Task	Approach	Key Class
Text Generation	`pipeline("text-generation")`	`AutoModelForCausalLM`
Classification	`pipeline("text-classification")`	`AutoModelForSequenceClassification`
Embeddings	`sentence-transformers`	`SentenceTransformer`
NER	`pipeline("ner")`	`AutoModelForTokenClassification`
QA	`pipeline("question-answering")`	`AutoModelForQuestionAnswering`
Fine-tuning	`Trainer` API	`TrainingArguments`

Installation

bash

# Core transformers
pip install transformers torch

# With all extras
pip install transformers[torch] accelerate

# For embeddings
pip install sentence-transformers

# For quantization
pip install bitsandbytes

# For PEFT/LoRA
pip install peft

# For datasets
pip install datasets

Pipeline API (Fastest Start)

Text Generation

python

from transformers import pipeline

# Simple generation
generator = pipeline("text-generation", model="microsoft/DialoGPT-medium")
result = generator("Hello, how are you?", max_length=50, num_return_sequences=1)
print(result[0]["generated_text"])

# With specific model for instruction following
generator = pipeline(
    "text-generation",
    model="mistralai/Mistral-7B-Instruct-v0.2",
    device_map="auto",
    torch_dtype="auto"
)

messages = [{"role": "user", "content": "Explain transformers in 2 sentences"}]
response = generator(messages, max_new_tokens=100)

Text Classification

python

from transformers import pipeline

# Sentiment analysis
classifier = pipeline("sentiment-analysis")
result = classifier("I love this product!")
# [{'label': 'POSITIVE', 'score': 0.9998}]
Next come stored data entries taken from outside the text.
-- ==== Sys2Proof/Machine/Security.lean ====
section
/-! DEFINITION. The security block's commands (R504, R516, R522-R541, R558): life cycle, the update gate, staging and activation,
attestation, key and SA records, tamper, the debug port, requested restarts. -/

namespace Sys2Proof.Machine

/-! Life cycle (R525-R527, R530, R531). -/

/-- Checks of LC_REQUEST (R525, R527; log entry 196). -/
def lcCheck (v : Nat) (s : State) : Nat :=
  let b := s.sec.base
  if v ≠ 1 ∧ v ≠ 2 ∧ v ≠ 5 ∧ v ≠ 6 then 5
  else
    let allowed := match v with
      | 1 => b == 5
      | 2 => b == 1 && (s.oct (od 0xB002 3)).length == 168
      | 5 => b == 1 || b == 2
      | _ => b != 0 && b != 6
    if !allowed ∨ s.sec.wiping ∨ s.gateShut then 11 else 0

/-- LC_REQUEST (R525, R526): the wipe begins; the state changes when it is complete. -/
def execLcRequest (by_ : Writer) (v : BitVec 8) (s : State) : Out :=
  .next (s.command by_ 2 2 (.num v.toNat) (lcCheck v.toNat) (fun s => s.beginWipe (some v.toNat)))

/-- HELD_TRANSITION_RELEASE (R527): the gate reads 1 or the module has left RUN. -/
def execHeldTransitionRelease (t : Nat) (s : State) : Out :=
  let s := s.at t
  .next (if s.sec.held ∧ !s.gateShut then s.syncLife else s)

/-- VENDOR_EXPIRY (R531). -/
def execVendorExpiry (session : Nat) (t : Nat) (s : State) : Out :=
  let s := s.at t
  .next (match (s.session session).bind (fun x => x.levelEnd) with
    | some e => if e ≤ s.frame.now then s.dropLevel session else s
    | none => s)

/-- LOCKOUT_EXPIRY (R530). -/
def execLockoutExpiry (t : Nat) (s : State) : Out :=
  let s := s.at t
  .next (if s.sec.lockoutEnd ≤ s.frame.now then s.modSec (fun x => { x with lockoutEnd := 0 }) else s)

/-! The update gate (R487, R534). -/

/-- Only a host session writes UPDATE_GATE (R487). -/
def gateCheck (session : Nat) (s : State) : Nat := if (s.session session).any (fun x => x.isHost) then 0 else 2

/-- The gate as written; GATE_TIMEOUT counts from here (R534). -/
def gateEffect (v : Nat) (s : State) : State :=
  (s.setNum (od 0xC000 1) v).modSec (fun x => { x with gateAt := s.frame.now })

/-- UPDATE_GATE (R534). -/
def execUpdateGate (by_ : Writer) (v : BitVec 8) (s : State) : Out :=
  .next (s.command by_ 0xC000 1 (.num v.toNat) (gateCheck by_.session) (gateEffect v.toNat))

/-- UPDATE_GATE_EXPIRE (R534). -/
def execUpdateGateExpire (t : Nat) (s : State) : Out :=
  let s := s.at t
  .next (if s.flag (od 0xC000 1) ∧ !s.updateGate then s.setNum (od 0xC000 1) 0 else s)

/-! Staging and activation (R535-R537). -/

/-- The stage holds nothing. -/
def State.emptyStage (s : State) : State := (s.modSec (fun x => { x with stage := {} })).showHeap

/-- A component written to STAGE (R535): its status and what follows. -/
def State.stageEnd (s : State) (b : Bytes) : State × Nat :=
  if s.num (od 0xC000 3) = 4 then (s, 7)
  else match s.readComponent b with
    | some cs =>
      let s := (s.modSec (fun x => { x with stage := { parts := cs } })).showHeap
      ((s.setNum (od 0xC000 3) 2).raise 0xC001, 0)
    | none =>
      let s := s.emptyStage.setNum (od 0xC000 3) 3
      (s.countRaise (od 0xC000 8) 0xC002, 6)

/-- Steps 4 and 5 of R536 for what the stage holds. -/
def State.finishStage (s : State) : State :=
  let parts := s.sec.stage.parts
  ((s.modSec (fun x => { x with stage := {} })).completeActivation parts).noteIdle

/-- ACTIVATE is accepted while VERIFIED and where the gate allows it (R534, R536). -/
def activateCheck (s : State) : Nat := if s.num (od 0xC000 3) ≠ 2 ∨ s.gateShut then 11 else 0

/-- The gate has closed before step 3 (R536): the activation is abandoned. -/
def State.abandon (s : State) : State := ((s.setNum (od 0xC000 3) 2).setNum (od 0xC000 6) 11).raise 0xC004

/-- Step 3 of R536: the directory copy is written. -/
def State.stepThree (s : State) (cs : List Component) : State :=
  let s := s.modSec (fun x => { x with stage := { x.stage with written := true, writtenAt := s.frame.now } })
  let s := ((s.writeDirectory cs).acceptParts cs true).writeImage cs
  if s.frame.run then s.noteIdle else s.finishStage

/-- Steps 1 to 3 of R536, the third at t3 unless the gate has closed by then; outside RUN B is the end of step 3 (R537; log entry 196). -/
def activateEffect (t3 : Nat) (s : State) : State :=
  let cs := s.sec.stage.parts
  match (s.setNum (od 0xC000 3) 4).homeRules cs with
  | (s, false) => ((s.setNum (od 0xC000 3) 3).setNum (od 0xC000 6) 6).raise 0xC004
  | (s, true) => if (s.at t3).gateShut then (s.at t3).abandon else (s.at t3).stepThree cs

/-- ACTIVATE (R536). -/
def execActivate (by_ : Writer) (v : BitVec 8) (t3 : Nat) (s : State) : Out :=
  .next (s.command by_ 0xC000 4 (.num v.toNat) activateCheck (activateEffect t3))

/-- DISCARD is refused while ACTIVATING (R535). -/
def discardCheck (s : State) : Nat := if s.num (od 0xC000 3) = 4 then 11 else 0

/-- The stage is emptied (R507). -/
def discardEffect (s : State) : State := s.emptyStage.setNum (od 0xC000 3) 0

/-- DISCARD (R535). -/
def execDiscard (by_ : Writer) (v : BitVec 8) (s : State) : Out :=
  .next (s.command by_ 0xC000 5 (.num v.toNat) discardCheck discardEffect)

/-- COMPONENT_EFFECT (R537): at the first boundary at least 100 ms after the directory was written. -/
def execComponentEffect (t : Nat) (s : State) : Out :=
  let s := s.at t
  .next (if s.num (od 0xC000 3) = 4 ∧ s.sec.stage.written ∧ s.atBoundary t ∧ (!s.frame.run ∨ s.sec.stage.writtenAt + 100000000 ≤ t) then
    s.finishStage else s)

/-! Attestation (R523). -/

/-- No quote while the debug port is open, in BLANK and in DECOMMISSIONED (R523). -/
def attestCheck (s : State) : Nat := if s.sec.debugOpen ∨ s.sec.base = 0 ∨ s.sec.effective = 6 then 11 else 0

/-- The nonce starts a quote; until it is ready ATTEST_QUOTE reads empty (R523). -/
def attestEffect (session : Nat) (nonce : Bytes) (s : State) : State :=
  s.modSession session (fun x => { x with attestNonce := nonce, attestAt := some s.frame.now, quote := [] })

/-- ATTEST_NONCE (R523). -/
def execAttestNonce (by_ : Writer) (nonce : Bytes) (s : State) : Out :=
  .next (s.command by_ 0xB003 1 (.oct nonce) attestCheck (attestEffect by_.session nonce))

/-- Bytes 0-335 of a quote (R523). -/
def State.quoteBody (s : State) (nonce : Bytes) : Bytes :=
  natLe 2 1 ++ natLe 1 s.sec.effective ++ natLe 1 (if s.sec.debugOpen then 1 else 0) ++ natLe 2 s.device ++ zeros 2 ++ padTo 16 (s.oct (od 0 3)) ++
  natLe 4 (s.num (od 0x1A00 0x0B)) ++ natLe 4 (s.num (od 0xC000 7)) ++ time80 s.frame.now ++ zeros 6 ++ padTo 32 nonce ++
  s.sec.m.toList.flatMap (padTo 32)

/-- A quote (R523). -/
def State.quote (s : State) (nonce : Bytes) : Bytes := s.quoteBody nonce ++ natBe 64 (Config.sm2Sign identityKey (s.oct (od 0 3)) (s.quoteBody nonce)).toNat

/-- ATTEST_QUOTE_READY (R523): signed with the device identity key, where it is available. -/
def execAttestQuoteReady (session : Nat) (t : Nat) (s : State) : Out :=
  let s := s.at t
  .next (match s.session session with
    | none => s
    | some x =>
      if x.attestAt.isNone ∨ !s.identityOk then s
      else s.modSession session (fun y => { y with attestAt := none, quote := s.quote x.attestNonce }))

/-! Key records (R514-R516). -/

/-- The role that an object of OD 0xB002 asks for (R514, R516). -/
def keyRole (which : Fin 3) : Nat :=
  match which.val with
  | 0 => 4
  | 1 => 5
  | _ => 3

/-- A key record that does not verify is refused (R516). -/
def keyCheck (which : Fin 3) (rec : Bytes) (s : State) : Nat := if s.keyRecordOk rec (keyRole which) then 0 else 6

/-- Put a value into the configuration journal (R479); it is in force from the next start-up. -/
def State.toJournal (s : State) (key : Nat) (v : OdVal) : State :=
  { s with dict := { s.dict with journal := Sparse.put Od.dflt s.dict.journal key v } }

/-- A key record accepted replaces the one before at the next restart (R516; log entry 181). -/
def keyEffect (which : Fin 3) (rec : Bytes) (s : State) : State := s.toJournal (od 0xB002 (which.val + 1)) (.oct rec)

/-- The event of a refusal, where the last command was answered REFUSED. -/
def State.refusedEvent (s : State) (code : Nat) : State := if s.hap.lastStatus = 6 then s.raise code else s

/-- AUTHORITY_KEY_WRITE (R516): EV 0xB007 where it is refused. -/
def execAuthorityKeyWrite (by_ : Writer) (which : Fin 3) (rec : Bytes) (s : State) : Out :=
  .next ((s.command by_ 0xB002 (which.val + 1) (.oct rec) (keyCheck which rec) (keyEffect which rec)).refusedEvent 0xB007)

/-! SA records (R541). -/

/-- The fields of an SA record lie in their ranges (R541). -/
def saFieldsOk (tx : Bool) (r : Bytes) : Bool :=
  r.length == 168 && decide (fieldLe r 0 1 < 4) && decide (fieldLe r 1 1 < (if tx then 4 else 2)) && allZero (slice r 2 2) &&
  allZero (slice r 165 3)

/-- INSTALL of an SA record (R541). -/
def saInstall (r : Bytes) : Bool := bitAt (fieldLe r 1 1) 0

/-- The SAK of an SA record, none where it does not unwrap to 32 bytes (R541). -/
def State.sakOf (s : State) (r : Bytes) : Option Bytes :=
  if s.identityOk then (Config.sm2Unwrap identityKey (slice r 36 129)).filter (fun k => k.length == 32) else none

/-- The SCIs of the RX associations of a port. -/
def State.scis (s : State) (port : Nat) : List Nat := ((s.sec.sas.filter (fun a => a.is port false)).map (fun a => a.sci)).eraseDups

/-- Checks of an SA record (R541). -/
def saCheck (tx : Bool) (p : Fin 4) (r : Bytes) (s : State) : Nat :=
  if !saFieldsOk tx r then 6
  else if !saInstall r then 0
  else if (s.sakOf r).isNone then 6
  else if !tx ∧ !(s.scis (8 + p.val)).contains (fieldBe r 4 8) ∧ 4 ≤ (s.scis (8 + p.val)).length then 5
  else 0

/-- An SA record installs or deletes its association (R541); TRANSMIT makes it the one its port sends under. -/
def saEffect (tx : Bool) (p : Fin 4) (r : Bytes) (s : State) : State :=
  let port := 8 + p.val
  let an := fieldLe r 0 1
  let sci := fieldBe r 4 8
  let on := tx && bitAt (fieldLe r 1 1) 1
  let rest := s.sec.sas.filter (fun a => !(a.is port tx && a.an == an && a.sci == sci))
  if !saInstall r then s.modSec (fun x => { x with sas := rest })
  else
    let rest := if on then rest.map (fun a => if a.is port true then { a with transmit := false } else a) else rest
    let a : Sa := { port := port, tx := tx, an := an, sci := sci, ssci := fieldBe r 12 4, salt := slice r 16 12, pn := fieldLe r 28 8
                    key := (s.sakOf r).getD [], transmit := on }
    s.modSec (fun x => { x with sas := a :: rest })

/-- TX_SA (R541): EV 0xB008 where it is refused. -/
def execTxSa (by_ : Writer) (p : Fin 4) (rec : Bytes) (s : State) : Out :=
  .next ((s.command by_ (0xB100 + 16 * p.val) 1 (.oct rec) (saCheck true p rec) (saEffect true p rec)).refusedEvent 0xB008)

/-- RX_SA (R541): EV 0xB008 where it is refused. -/
def execRxSa (by_ : Writer) (p : Fin 4) (rec : Bytes) (s : State) : Out :=
  .next ((s.command by_ (0xB100 + 16 * p.val) 2 (.oct rec) (saCheck false p rec) (saEffect false p rec)).refusedEvent 0xB008)

/-! SRV_N, restarts, tamper and the debug port (R504, R532, R533, R558). -/

/-- SRV_N is released, its events and the DTCs are cleared, EV 0xD001 (R504, R544). -/
def srvEffect (s : State) : State := ({ s with log := { s.log with srv := false, srvEvents := [], dtcs := [] } }).raise 0xD001

/-- SRV_CLEAR (R504). -/
def execSrvClear (by_ : Writer) (v : BitVec 8) (s : State) : Out :=
  .next (s.command by_ 0xD000 5 (.num v.toNat) (fun _ => 0) srvEffect)

/-- In RUN a restart needs the open gate (R558). -/
def restartCheck (s : State) : Nat := if s.gateShut then 11 else 0

/-- EV 0xE00B, then the restart (R557, R558). -/
def restartEffect (s : State) : State := (s.raise 0xE00B).restarted 3

/-- RESTART (R558). -/
def execRestart (by_ : Writer) (v : BitVec 8) (s : State) : Out :=
  .next (s.command by_ 0xE000 5 (.num v.toNat) restartCheck restartEffect)

/-- TAMPER_DETECT (R533): counted, stamped, EV 0xB004 with SRV_N, the wipe of R248, nothing derived from the DUS until restart, and the
fault line, which puts the module in SAFE. -/
def execTamperDetect (t : Nat) (s : State) : Out :=
  let s := s.at t
  let n := Od.counter (od 0xB000 6) (s.num (od 0xB000 6) + 1)
  let s := (s.store (od 0xB000 6) (.num n)).store (od 0xB000 7) (.oct (time80 s.frame.now))
  let s := s.raise 0xB004 0xFF n true
  let s := (s.modSec (fun x => { x with tampered := true })).modSafety (fun x => { x with lineSec := true })
  let s := if s.sec.wiping then s else s.wipeCores.modSec (fun x => { x with wiping := true, wipeTarget := none })
  .next (s.enterSafe 1)

/-- DEBUG_PORT_CLOSE (R532): the grant has ended; EV 0xB006 and a restart at once. -/
def execDebugPortClose (t : Nat) (s : State) : Out :=
  let s := s.at t
  .next (if s.sec.debugOpen ∧ !s.debugWanted then (s.raise 0xB006).restarted 5 else s)

end Sys2Proof.Machine
end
# Multi-label classification
classifier = pipeline(
    "text-classification",
    model="facebook/bart-large-mnli",
    top_k=None  # Return all labels with scores
)

# Zero-shot classification
classifier = pipeline("zero-shot-classification")
result = classifier(
    "This is a tutorial about machine learning",
    candidate_labels=["education", "politics", "business"]
)

Named Entity Recognition

python

from transformers import pipeline

ner = pipeline("ner", aggregation_strategy="simple")
text = "Apple CEO Tim Cook announced new products in Cupertino"
entities = ner(text)

for entity in entities:
    print(f"{entity['word']}: {entity['entity_group']} ({entity['score']:.2f})")
# Apple: ORG (0.99)
# Tim Cook: PER (0.99)
# Cupertino: LOC (0.98)

Question Answering

python

from transformers import pipeline

qa = pipeline("question-answering")
context = """
Hugging Face is a company that develops tools for building machine learning 
applications. It was founded in 2016 and is headquartered in New York City.
"""
question = "When was Hugging Face founded?"
result = qa(question=question, context=context)
# {'answer': '2016', 'score': 0.98, 'start': 89, 'end': 93}

Summarization

python

from transformers import pipeline

summarizer = pipeline("summarization", model="facebook/bart-large-cnn")
text = """Your long document text here..."""
summary = summarizer(text, max_length=130, min_length=30, do_sample=False)

Model and Tokenizer Loading

Basic Loading

python

from transformers import AutoTokenizer, AutoModel, AutoModelForCausalLM

# Load tokenizer and model separately
tokenizer = AutoTokenizer.from_pretrained("bert-base-uncased")
model = AutoModel.from_pretrained("bert-base-uncased")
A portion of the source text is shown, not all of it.